The Greek word 'apotheosis' means 'elevation to the status of (or at least similar to) that of a god'. In Greek religion this was supposed to be possible. Unlike in the Semitic religions that gradually came to emphasize the gulf between mankind and the gods, the Greeks imagined the space between the gods and mankind as a space that could be traversed and that was populated by intermediate forms. The gods and goddesses could and did have sex with humans, and human-divine hybrids existed. The most famous of them were the 'heros', like Herakles. We see similar ideas, in much more cynical and politicized form, invoked in the deification of Hellenistic kings and subsequently the Roman emperors.
The dictionary definition aside, I liken it to just finding Jacob's ladder.
The Godhead I know in a nutshell.
I was a skeptic till the age of 39.
I then had an apotheosis and later branded myself a Gnostic Christian naturalist.
It sounds like you are talking about having experienced some kind of transformative personal religious experience.
During my apotheosis, something that only lasted 5 or 6 seconds, the only things of note to happen was that my paradigm of reality was confirmed and I was chastised to think more demographically. What I found was what I call a cosmic consciousness.

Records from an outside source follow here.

-- ==== Sys2Proof/Machine/CopyOps.lean ====
section
/-! DEFINITION. Copy commands at work: the elements they move (R207 to R219), how they complete (R204, R190, R216) and
how they stop (R211, R216), and their issue (R199 to R214). -/

namespace Sys2Proof.Machine

/-! ### Checksums (R215) -/

/-- CRC-32C continued over one byte. -/
def crc32c (c : Nat) (b : Byte) : Nat :=
  let x0 := Nat.xor (2 ^ 32 - 1 - c % 2 ^ 32) b.toNat
  let x := (upTo 8).foldl (fun x _ => if x % 2 == 1 then Nat.xor (x / 2) 0x82F63B78 else x / 2) x0
  2 ^ 32 - 1 - x

/-- The word sum continued over one byte at a place of its word; the bytes of a word may be added one at a time, since the
sum is one modulo 2^32 - 1. -/
def wordSum (c place : Nat) (b : Byte) : Nat :=
  let v := c + b.toNat * 256 ^ (place % 4)
  if 2 ^ 32 ≤ v then v - 2 ^ 32 + 1 else v

/-! ### BFX blocks (R38, R39, R218) -/

/-- A format of R218. -/
def bfxFmt (code : Nat) : Fmt := if code == 0 then .fp32 else if code == 1 then .fp64 else if code == 2 then .bf16 else .fp16

/-- The 32 elements of a source block, missing ones +0. -/
def bfxElems (code : Nat) (bs : List Byte) : List Nat :=
  (upTo 32).map fun j => leNat ((bs.drop (j * bfxElem code)).take (bfxElem code))

/-- S_rank of a block and its flags (R38, R18). A block with a NaN or an infinity and also a finite magnitude above
2^127 * 8191/4096 meets two rows of R38's table, of which one sets OF and the other does not: it sets no OF here (log 35). -/
def bfxScale (code : Nat) (ws : List Nat) : Nat × Fl :=
  let vals := ws.map (unpackF (bfxFmt code))
  if vals.any (fun v => match v with | .num _ _ _ => false | _ => true) then
    (0xFF000, vals.foldl (fun f v => f ||| sigFlag v) 0)
  else
    let top := vals.foldl (fun (acc : FVal) v => match v with
      | .num _ m e => if ltV false acc (.num false m e) then .num false m e else acc
      | _ => acc) (.num false 0 0)
    match top with
    | .num _ m e =>
      if m == 0 then (0, 0) else match s20Up m e with | some c => (c, 0) | none => (0xFF000, flOF)
    | _ => (0, 0)

/-- q of an element under a scale, and its flags (R18, R39, R218). Under a poisoned scale a signalling NaN sets NV beside SPOISON
(log 35). -/
def bfxQ (s : S20) (x : FVal) : Int × Fl :=
  match s, x with
  | .zero, .nan _ => (0, flNV)
  | .zero, .inf _ => (0, flNV)
  | .zero, .num _ m _ => (0, flIf (m != 0) flNX)
  | .poison, x => (0, flSPOISON ||| sigFlag x)
  | .val _ _, .nan _ => (0, flNV)
  | .val _ _, .inf _ => (0, flNV)
  | .val sm se, .num neg m e =>
    let k := e - se + 55
    let num := m * 2 ^ k.toNat
    let den := sm * 2 ^ (-k).toNat
    let q := num / den
    let r := num % den
    let q1 := if den < 2 * r || (2 * r == den && q % 2 == 1) then q + 1 else q
    if 2 ^ 63 - 1 < q1 then ((if neg then -(2 ^ 63 - 1 : Int) else 2 ^ 63 - 1), flOF ||| flNX)
    else ((if neg then -(q1 : Int) else (q1 : Int)), flIf (r != 0) flNX)

/-- An output element from its sum (R39, R218). -/
def bfxOut (code : Nat) (s : S20) (sum : Int) : Nat × Fl :=
  match s with
  | .zero => (0, 0)
  | .poison => ((bfxFmt code).nan, flSPOISON)
  | .val m e => roundConv (bfxFmt code) .rne (.num (sum < 0) (sum.natAbs * m) (e - 55))

/-! ### Accesses of a command -/

/-- The place of one byte that a command accesses, or its REASON and FADDR (R211): an aperture address in the job's region
on a core, or memory. `localOnly` holds where the address must be an aperture address (R209, R219). -/
def State.copyByte (s : State) (c : Cmd) (core : Nat) (localOnly : Bool) (a : Acc) (va : Nat) :
    Except (Nat × Nat) (State × Place) :=
  let card := (s.slotAt c.job).card
  if localOnly || inAperture va then
    let off := apertureOff va
    if off < cardBase card * 4096 || (cardBase card + cardSize card) * 4096 ≤ off then .error (4, va)
    else .ok (s, .loc (locKey core off))
  else
    match s.translate (cardPart card) (tlbPath c.key false va) true a va with
    | .error f => .error (if f.cause == 0x0A then 3 else if a == .read then 1 else 2, va)
    | .ok (s1, e) =>
      let pa := e.ppage * 2 ^ e.lg + va % 2 ^ e.lg
      if s1.failedLinks.contains (pa / 2 ^ 46) then .error (6, va)
      else .ok (s1, .phys pa (bitsN e.bits 10 2) (bitsN e.bits 8 2) (cardPart card))

/-- The places of `n` bytes from an address, up to the lowest that fails: a byte that is read fails where it is poisoned
(R211, R218). -/
def State.copyPlaces (s : State) (c : Cmd) (core : Nat) (localOnly : Bool) (a : Acc) (va : Nat) :
    Nat → Except (Nat × Nat) (State × List Place)
  | 0 => .ok (s, [])
  | n + 1 =>
    match s.copyByte c core localOnly a (va % 2 ^ 64) with
    | .error e => .error e
    | .ok (s1, p) =>
      if a != .write && s1.placePoisoned p 1 then .error (5, va % 2 ^ 64)
      else
        match State.copyPlaces s1 c core localOnly a (va + 1) n with
        | .error e => .error e
        | .ok (s2, ps) => .ok (s2, p :: ps)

Not a new term but one that is a close but not exact fit.
I recognize that I have no proof. That is always the way with apotheosis.
I don't have any argument with your belief that you have had a transformative personal religious experience. But I don't accept that your claims about your religious experience are convincing evidence regarding religious matters either.
So... when you announce: "Without a personal apotheosis, all who claim that God is real without any personal knowledge --- without a clear logic trail --- are just lying to themselves as well as others", you seem to be in danger of being caught up in your own condemnation.
Your own "logic trail" seems to originate in a private experience that may be, or in my opinion is more likely to not be, veridicial. It's not really all that different from when a conventional Christian says something like, "I just know! It's my faith!"
Nevertheless, I recognize that religious experiences do exist. I also recognize that they can be totally convincing to the people who enjoy them. No more doubts are left, in some cases at least. Direct experience - the best evidence that a person can possibly have.
The problem for all of the rest of us, all the people who are neither recipients of transformative religious experiences or afflicted by equally convincing psychotic delusions, is distinguishing when other people's totally-private and utterly-convincing experiences are objectively true in the wider universe, and when they aren't.
This line of thought leads me towards the idea that at its heart, the deepest level of religion is a fundamentally private thing. It's not something that can be conveyed to somebody else in words or in books.
But that doesn't mean that all the words and the books are "lies" either. The words simply aren't the confirming religious experience, whatever that is, assuming that it even exists. The words and the books are the expressions and the embodiments of the traditions that have grown up around those kind of experiences.